*** Opening EXERCISE INPUTS ***
def regsSap : List RegDef := [
  ⟨0x0C000, 8, 1024, 0x404C0420, [⟨31, 1, .rw, .any⟩, ⟨29, 2, .rw, .any⟩, ⟨28, 1, .rw, .any⟩, ⟨27, 1, .rw, .any⟩, ⟨26, 1, .rw, .any⟩, ⟨25, 1, .rw, .any⟩, ⟨23, 2, .rw, .any⟩, ⟨21, 2, .rw, .max 2⟩, ⟨15, 6, .rw, .range 16 32⟩, ⟨10, 5, .rw, .any⟩, ⟨5, 5, .rw, .any⟩, ⟨3, 2, .rw, .any⟩, ⟨1, 2, .rw, .any⟩]⟩,
  ⟨0x0C004, 8, 1024, 0x2EE00040, [⟨14, 18, .rw, .any⟩, ⟨0, 11, .rw, .any⟩]⟩,
  ⟨0x0C008, 8, 1024, 0x00000003, [⟨0, 32, .rw, .any⟩]⟩,
  ⟨0x0C00C, 8, 1024, 0x00000000, [⟨0, 8, .rw, .any⟩]⟩,
  ⟨0x0C010, 8, 1024, 0x404C0420, [⟨31, 1, .rw, .any⟩, ⟨29, 2, .rw, .any⟩, ⟨28, 1, .rw, .any⟩, ⟨27, 1, .rw, .any⟩, ⟨26, 1, .rw, .any⟩, ⟨25, 1, .rw, .any⟩, ⟨23, 2, .rw, .any⟩, ⟨21, 2, .rw, .max 2⟩, ⟨15, 6, .rw, .range 16 32⟩, ⟨10, 5, .rw, .any⟩, ⟨5, 5, .rw, .any⟩, ⟨3, 2, .rw, .any⟩, ⟨1, 2, .rw, .any⟩]⟩,
  ⟨0x0C014, 8, 1024, 0x2EE00040, [⟨14, 18, .rw, .any⟩, ⟨0, 11, .rw, .any⟩]⟩,
  ⟨0x0C018, 8, 1024, 0x00000003, [⟨0, 32, .rw, .any⟩]⟩,
  ⟨0x0C01C, 8, 1024, 0x00000000, [⟨0, 8, .rw, .any⟩]⟩,
  ⟨0x0C020, 8, 1024, 0x00000000, []⟩,
  ⟨0x0C024, 8, 1024, 0x00000000, [⟨20, 1, .w1c, .any⟩, ⟨19, 1, .w1c, .any⟩, ⟨18, 1, .w1c, .any⟩, ⟨17, 1, .w1c, .any⟩, ⟨16, 1, .w1c, .any⟩, ⟨4, 1, .w1c, .any⟩, ⟨3, 1, .w1c, .any⟩, ⟨2, 1, .w1c, .any⟩, ⟨1, 1, .w1c, .any⟩, ⟨0, 1, .w1c, .any⟩]⟩,
  ⟨0x0C028, 8, 1024, 0x00000000, []⟩,
  ⟨0x0C02C, 8, 1024, 0x00000000, []⟩,
  ⟨0x0C030, 8, 1024, 0x000000C8, [⟨0, 16, .rw, .any⟩]⟩,
  ⟨0x0C034, 8, 1024, 0x00000000, []⟩,
  ⟨0x0C038, 8, 1024, 0x00000000, []⟩,
  ⟨0x0C040, 8, 1024, 0x00000000, []⟩,
  ⟨0x0C044, 8, 1024, 0x00000000, []⟩,
  ⟨0x0C048, 8, 1024, 0x00000000, []⟩,
  ⟨0x0C04C, 8, 1024, 0x00000000, []⟩,
  ⟨0x0C050, 8, 1024, 0x00000000, []⟩,
  ⟨0x0C054, 8, 1024, 0x00000000, []⟩,
  ⟨0x0C058, 8, 1024, 0x00000000, []⟩,
  ⟨0x0C05C, 8, 1024, 0x00000000, []⟩,
  ⟨0x0C380, 8, 1024, 0x00000000, []⟩,
  ⟨0x0C384, 8, 1024, 0x00000000, []⟩,
  ⟨0x0C388, 8, 1024, 0x00000000, []⟩,
  ⟨0x0C38C, 8, 1024, 0x00000000, []⟩,
  ⟨0x0C390, 8, 1024, 0x00000000, []⟩,
  ⟨0x0C394, 8, 1024, 0x00000000, []⟩,
  ⟨0x0C398, 8, 1024, 0x00000000, []⟩]

def regsNet : List RegDef := [
  ⟨0x0E000, 1, 4, 0x00000000, [⟨9, 1, .rwl, .any⟩, ⟨8, 1, .rwl, .any⟩, ⟨4, 2, .rwl, .max 2⟩, ⟨0, 2, .rwl, .max 2⟩]⟩,
  ⟨0x0E004, 1, 4, 0x00000000, []⟩,
  ⟨0x0E008, 1, 4, 0xF8F80000, [⟨24, 8, .rw, .any⟩, ⟨16, 8, .rw, .any⟩, ⟨7, 1, .rw, .any⟩, ⟨6, 1, .rw, .any⟩, ⟨5, 1, .rw, .any⟩, ⟨0, 2, .rw, .max 2⟩]⟩,
  ⟨0x0E00C, 1, 4, 0x00000000, []⟩,
  ⟨0x0E010, 1, 4, 0x00000000, [⟨0, 32, .rw, .any⟩]⟩,
  ⟨0x0E014, 1, 4, 0x00000000, [⟨0, 32, .rw, .any⟩]⟩,
  ⟨0x0E018, 1, 4, 0x00000000, [⟨0, 32, .rw, .any⟩]⟩,
  ⟨0x0E01C, 1, 4, 0x00000000, [⟨0, 32, .rw, .any⟩]⟩,
  ⟨0x0E020, 1, 4, 0x00000000, [⟨31, 1, .rw, .any⟩, ⟨0, 6, .rw, .any⟩]⟩,
  ⟨0x0E024, 1, 4, 0x00000000, [⟨31, 1, .w1s, .any⟩, ⟨30, 1, .rw, .any⟩, ⟨29, 1, .rw, .any⟩, ⟨21, 5, .rw, .any⟩, ⟨16, 5, .rw, .any⟩, ⟨0, 16, .rw, .any⟩]⟩,
  ⟨0x0E028, 1, 4, 0x00000000, [⟨0, 32, .rwl, .any⟩]⟩,
  ⟨0x0E02C, 1, 4, 0x00000000, [⟨0, 16, .rwl, .any⟩]⟩,
  ⟨0x0E030, 1, 4, 0x00000000, [⟨0, 32, .rwl, .any⟩]⟩,
  ⟨0x0E034, 1, 4, 0x00000000, [⟨0, 16, .rwl, .any⟩]⟩,
  ⟨0x0E038, 1, 4, 0x00000000, [⟨0, 32, .rwl, .any⟩]⟩,
  ⟨0x0E03C, 1, 4, 0x00000000, [⟨0, 32, .rwl, .any⟩]⟩,
  ⟨0x0E040, 1, 4, 0x00000000, [⟨0, 10, .rw, .any⟩]⟩,
  ⟨0x0E044, 1, 4, 0x00000000, []⟩,
  ⟨0x0E048, 1, 4, 0x00000000, []⟩,
  ⟨0x0E04C, 1, 4, 0x00000000, []⟩,
  ⟨0x0E050, 1, 4, 0x00000000, []⟩,
  ⟨0x0E054, 1, 4, 0x00000000, []⟩,
  ⟨0x0E058, 1, 4, 0x00000000, []⟩,
  ⟨0x0E05C, 1, 4, 0x00000000, []⟩,
  ⟨0x0E060, 1, 4, 0x00000000, []⟩,
  ⟨0x0E064, 1, 4, 0x00000000, []⟩,
  ⟨0x0E068, 1, 4, 0x00000000, []⟩,
  ⟨0x0E06C, 1, 4, 0x00000000, []⟩]

def regsHst : List RegDef := [
  ⟨0x10000, 1, 4, 0x00000040, [⟨31, 1, .rw, .any⟩, ⟨0, 8, .rw, .clamp 64 255⟩]⟩,
  ⟨0x10004, 1, 4, 0x00000000, []⟩,
  ⟨0x10008, 1, 4, 0x00000000, [⟨31, 1, .w1c, .any⟩, ⟨30, 1, .w1c, .any⟩, ⟨29, 1, .w1c, .any⟩, ⟨28, 1, .w1c, .any⟩, ⟨27, 1, .w1c, .any⟩, ⟨26, 1, .w1c, .any⟩]⟩,
  ⟨0x1000C, 1, 4, 0x00000000, []⟩,
  ⟨0x10010, 1, 4, 0x00000000, [⟨8, 24, .rw, .any⟩]⟩,
  ⟨0x10014, 1, 4, 0x00000000, [⟨0, 32, .rw, .any⟩]⟩,
  ⟨0x10018, 1, 4, 0x00000000, [⟨9, 23, .rw, .any⟩]⟩,
  ⟨0x1001C, 1, 4, 0x00000000, [⟨0, 32, .rw, .any⟩]⟩,
  ⟨0x10020, 1, 4, 0x00000000, []⟩,
  ⟨0x10024, 1, 4, 0x00000000, []⟩,
  ⟨0x10028, 1, 4, 0x00000000, []⟩,
  ⟨0x1002C, 1, 4, 0x00000000, []⟩,
  ⟨0x10100, 16, 16, 0x00000000, [⟨12, 20, .rwl, .any⟩]⟩,
  ⟨0x10104, 16, 16, 0x00000000, [⟨0, 32, .rwl, .any⟩]⟩,
  ⟨0x10108, 16, 16, 0x00000000, [⟨0, 32, .rwl, .any⟩]⟩,
  ⟨0x1010C, 16, 16, 0x00000000, [⟨1, 1, .rwl, .any⟩, ⟨0, 1, .rwl, .any⟩]⟩,
  ⟨0x10400, 64, 32, 0x00000000, [⟨6, 26, .rw, .any⟩]⟩,
  ⟨0x10404, 64, 32, 0x00000000, [⟨0, 32, .rw, .any⟩]⟩,
  ⟨0x10408, 64, 32, 0x00000000, [⟨31, 1, .rw, .any⟩, ⟨25, 6, .rw, .any⟩, ⟨20, 5, .rw, .any⟩, ⟨16, 4, .rw, .range 4 15⟩, ⟨8, 8, .rw, .any⟩, ⟨0, 4, .rw, .max 7⟩]⟩,
  ⟨0x1040C, 64, 32, 0x00000000, [⟨16, 3, .rw, .max 4⟩, ⟨8, 8, .rw, .any⟩, ⟨0, 8, .rw, .any⟩]⟩,
  ⟨0x10410, 64, 32, 0x00000040, [⟨0, 16, .rw, .any⟩]⟩,
  ⟨0x10414, 64, 32, 0x00000000, []⟩,
  ⟨0x10418, 64, 32, 0x00000000, []⟩,
  ⟨0x1041C, 64, 32, 0x00000000, []⟩]

def regsTwb : List RegDef := [
  ⟨0x11000, 1, 4, 0x00000900, [⟨9, 3, .rw, .any⟩, ⟨8, 1, .rw, .any⟩, ⟨1, 1, .rw, .any⟩, ⟨0, 1, .rw, .any⟩]⟩,
  ⟨0x11004, 1, 4, 0x00000058, []⟩,
  ⟨0x11008, 1, 4, 0x00000000, [⟨5, 1, .w1c, .any⟩, ⟨4, 1, .w1c, .any⟩, ⟨3, 1, .w1c, .any⟩, ⟨2, 1, .w1c, .any⟩, ⟨1, 1, .w1c, .any⟩, ⟨0, 1, .w1c, .any⟩]⟩,
  ⟨0x1100C, 1, 4, 0x0000003F, [⟨0, 6, .rw, .any⟩]⟩,
  ⟨0x11010, 1, 4, 0x00000000, []⟩,
  ⟨0x11014, 1, 4, 0x00000000, []⟩,
  ⟨0x11018, 1, 4, 0x00000000, []⟩,
  ⟨0x1101C, 1, 4, 0x00000000, []⟩]

def regsWak : List RegDef := [
  ⟨0x12000, 1, 4, 0x00000001, [⟨20, 4, .rw, .any⟩, ⟨16, 2, .rw, .any⟩, ⟨7, 1, .rw, .any⟩, ⟨3, 1, .rw, .any⟩, ⟨2, 1, .rw, .any⟩, ⟨0, 1, .rw, .any⟩]⟩,
  ⟨0x12004, 1, 4, 0x00000000, [⟨8, 8, .rw, .any⟩, ⟨0, 8, .rw, .any⟩]⟩,
  ⟨0x12008, 1, 4, 0x00000000, [⟨16, 16, .rw, .any⟩, ⟨0, 16, .rw, .any⟩]⟩,
  ⟨0x1200C, 1, 4, 0x00000000, [⟨0, 11, .w1c, .any⟩]⟩,
  ⟨0x12100, 1, 4, 0x0000FFFF, [⟨31, 1, .rw, .any⟩, ⟨30, 1, .rw, .any⟩, ⟨28, 2, .rw, .max 1⟩, ⟨0, 16, .rw, .source⟩]⟩,
  ⟨0x12104, 1, 4, 0x00000000, [⟨0, 16, .rw, .any⟩]⟩,
  ⟨0x12108, 1, 4, 0x183C3240, [⟨24, 8, .rw, .any⟩, ⟨16, 8, .rw, .any⟩, ⟨8, 8, .rw, .any⟩, ⟨6, 2, .rw, .any⟩]⟩,
  ⟨0x1210C, 1, 4, 0x000C1400, [⟨16, 8, .rw, .any⟩, ⟨8, 8, .rw, .clamp 1 255⟩]⟩,
  ⟨0x12110, 1, 4, 0x00000000, []⟩,
  ⟨0x12114, 1, 4, 0x00000000, []⟩,
  ⟨0x12118, 1, 4, 0x00000000, []⟩,
  ⟨0x1211C, 1, 4, 0x00000000, []⟩,
  ⟨0x12120, 1, 4, 0x00000000, []⟩,
  ⟨0x12124, 1, 4, 0x00000000, []⟩,
  ⟨0x12128, 1, 4, 0x00000000, []⟩,
  ⟨0x1212C, 1, 4, 0x00000000, [⟨0, 1, .rw, .any⟩]⟩]

def regsBlz : List RegDef := [
  ⟨0x13000, 1, 4, 0x00000000, [⟨31, 1, .rw, .any⟩, ⟨30, 1, .rw, .any⟩, ⟨24, 6, .rw, .any⟩]⟩,
  ⟨0x13004, 1, 4, 0x00000000, []⟩,
  ⟨0x13008, 1, 4, 0x00000000, []⟩,
  ⟨0x1300C, 1, 4, 0x00000000, []⟩,
  ⟨0x13010, 1, 4, 0x00000000, []⟩,
  ⟨0x13014, 1, 4, 0x00000000, []⟩,
  ⟨0x13020, 7, 4, 0x00000000, []⟩,
  ⟨0x1303C, 1, 4, 0x00000000, []⟩,
  ⟨0x13040, 1, 4, 0x00000000, []⟩,
  ⟨0x13044, 1, 4, 0x00000000, []⟩,
  ⟨0x13080, 1, 4, 0x00000000, [⟨0, 32, .rw, .any⟩]⟩,
  ⟨0x13084, 1, 4, 0x00000000, []⟩,
  ⟨0x130A0, 8, 4, 0x00000000, []⟩]

def regsFlt : List RegDef := [
  ⟨0x14000, 1, 4, 0x00000000, [⟨4, 1, .w1s, .any⟩, ⟨3, 1, .w1s, .any⟩, ⟨2, 1, .w1s, .any⟩, ⟨1, 1, .w1s, .any⟩, ⟨0, 1, .w1s, .any⟩]⟩,
  ⟨0x14004, 1, 4, 0x00000000, []⟩,
  ⟨0x14008, 1, 4, 0x00000000, [⟨0, 1, .w1c, .any⟩, ⟨1, 1, .w1c, .any⟩, ⟨2, 1, .w1c, .any⟩, ⟨3, 1, .w1c, .any⟩]⟩,
  ⟨0x1400C, 1, 4, 0x00000003, [⟨0, 4, .rwl, .clamp 2 8⟩]⟩,
  ⟨0x14010, 1, 4, 0x00000000, []⟩,
  ⟨0x14014, 1, 4, 0x00000000, []⟩,
  ⟨0x14018, 1, 4, 0x00000000, [⟨12, 20, .rwl, .any⟩]⟩,
  ⟨0x1401C, 1, 4, 0x00000000, [⟨0, 32, .rwl, .any⟩]⟩,
  ⟨0x14020, 1, 4, 0x00000000, [⟨12, 20, .rwl, .any⟩, ⟨0, 1, .rwl, .any⟩]⟩,
  ⟨0x14024, 1, 4, 0x00000000, [⟨0, 32, .rwl, .any⟩]⟩,
  ⟨0x14028, 1, 4, 0x00000000, []⟩,
  ⟨0x14040, 1, 4, 0x00000000, []⟩,
  ⟨0x14044, 1, 4, 0x00000000, []⟩,
  ⟨0x14048, 1, 4, 0x00000000, []⟩,
  ⟨0x1404C, 1, 4, 0x00000000, []⟩,
  ⟨0x14050, 1, 4, 0x00000000, []⟩,
  ⟨0x14054, 1, 4, 0x00000000, []⟩,
  ⟨0x14058, 1, 4, 0x00000000, []⟩,
  ⟨0x1405C, 1, 4, 0x00000000, []⟩]

def regsHwd : List RegDef := [
  ⟨0x15000, 1, 4, 0x00000000, []⟩,
  ⟨0x15004, 1, 4, 0x00000000, [⟨6, 26, .rw, .any⟩]⟩,
  ⟨0x15008, 1, 4, 0x00000000, [⟨0, 32, .rw, .any⟩]⟩,
  ⟨0x1500C, 1, 4, 0x00000000, [⟨0, 32, .rw, .any⟩]⟩,
  ⟨0x15010, 1, 4, 0x00000000, [⟨0, 1, .w1s, .any⟩]⟩,
  ⟨0x15014, 1, 4, 0x00000000, []⟩,
  ⟨0x15018, 1, 4, 0x00000000, [⟨0, 32, .rw, .any⟩]⟩,
  ⟨0x1501C, 1, 4, 0x00000000, [⟨0, 32, .rw, .any⟩]⟩,
  ⟨0x15020, 1, 4, 0x00000000, [⟨0, 32, .rw, .any⟩]⟩,
  ⟨0x15024, 1, 4, 0x00000000, [⟨0, 1, .w1s, .any⟩]⟩,
  ⟨0x15040, 8, 4, 0x00000000, []⟩,
  ⟨0x15060, 4, 4, 0x00000000, []⟩,
  ⟨0x15070, 1, 4, 0x00000000, []⟩,
  ⟨0x15074, 1, 4, 0x00000000, []⟩,
  ⟨0x15078, 1, 4, 0x00000000, []⟩,
  ⟨0x1507C, 1, 4, 0x00000000, []⟩,
  ⟨0x15080, 1, 4, 0x00000000, []⟩]

def regsPin : List RegDef := [
  ⟨0x16000, 16, 4, 0x00000080, [⟨16, 8, .rwl, .any⟩, ⟨6, 2, .rwl, .max 2⟩, ⟨5, 1, .rwl, .any⟩, ⟨4, 1, .rw, .any⟩, ⟨0, 4, .rwl, .any⟩]⟩,
  ⟨0x16040, 1, 4, 0x00000000, [⟨0, 16, .rw, .any⟩]⟩,
  ⟨0x16044, 1, 4, 0x00000000, []⟩,
  ⟨0x16048, 1, 4, 0x00000000, []⟩,
  ⟨0x1604C, 1, 4, 0x00000000, []⟩,
  ⟨0x16050, 1, 4, 0x00000000, [⟨0, 32, .rwl, .any⟩]⟩,
  ⟨0x16054, 1, 4, 0x00000000, [⟨0, 16, .rw, .any⟩]⟩,
  ⟨0x16058, 1, 4, 0x00000000, []⟩,
  ⟨0x1605C, 1, 4, 0x00000005, [⟨2, 2, .rwl, .max 2⟩, ⟨0, 2, .rwl, .max 2⟩]⟩,
  ⟨0x16060, 1, 4, 0x00000000, []⟩,
  ⟨0x16064, 1, 4, 0x00000000, []⟩,
  ⟨0x16068, 1, 4, 0x00000000, []⟩]

def regsMsix : List RegDef := [
  ⟨0x3E000, 32, 16, 0x00000000, [⟨2, 30, .rw, .any⟩]⟩,
  ⟨0x3E004, 32, 16, 0x00000000, [⟨0, 32, .rw, .any⟩]⟩,
  ⟨0x3E008, 32, 16, 0x00000000, [⟨0, 32, .rw, .any⟩]⟩,
  ⟨0x3E00C, 32, 16, 0x00000001, [⟨0, 1, .rw, .any⟩]⟩]

def regsPba : List RegDef := [
  ⟨0x3F000, 1, 4, 0x00000000, []⟩]

/-- The register table of the 4 KiB block that holds an offset (Table RG-1); SAP and NET take two. -/
def blockRegs (off : Nat) : List RegDef :=
  match off / 4096 with
  | 0 => regsTop
  | 1 => regsClk
  | 2 => regsTime
  | 3 => regsPwr
  | 4 => regsAin
  | 5 => regsAout
  | 6 => regsSpk
  | 7 => regsThk
  | 8 => regsTrl
  | 9 => regsFx
  | 10 => regsClp
  | 11 => regsMem
  | 12 | 13 => regsSap
  | 14 | 15 => regsNet
  | 16 => regsHst
  | 17 => regsTwb
  | 18 => regsWak
  | 19 => regsBlz
  | 20 => regsFlt
  | 21 => regsHwd
  | 22 => regsPin
  | 62 => regsMsix
  | 63 => regsPba
  | _ => []

/-- Does the register run hold this offset? -/
def RegDef.holds (d : RegDef) (off : Nat) : Bool :=
  decide (d.off ≤ off) && decide ((off - d.off) % d.stride = 0) && decide ((off - d.off) / d.stride < d.count)

/-- The register at an offset, if the tables list one; every other offset is reserved (R310, R509). -/
def regDef? (off : Nat) : Option RegDef := (blockRegs off).find? (·.holds off)

/-- The reset value of the register at an offset; reserved offsets read as zero (R310). -/
def resetOf (off : Nat) : Word := match regDef? off with
  | some d => BitVec.ofNat 32 d.reset
  | none => 0

end Sys2Proof.Machine
end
*** Closing EXERCISE INPUTS ***
• _EXERCISE DESCRIPTION_: Your answer should be one number: how many lines above contain "blockRegs".

• _SOLUTION_: 2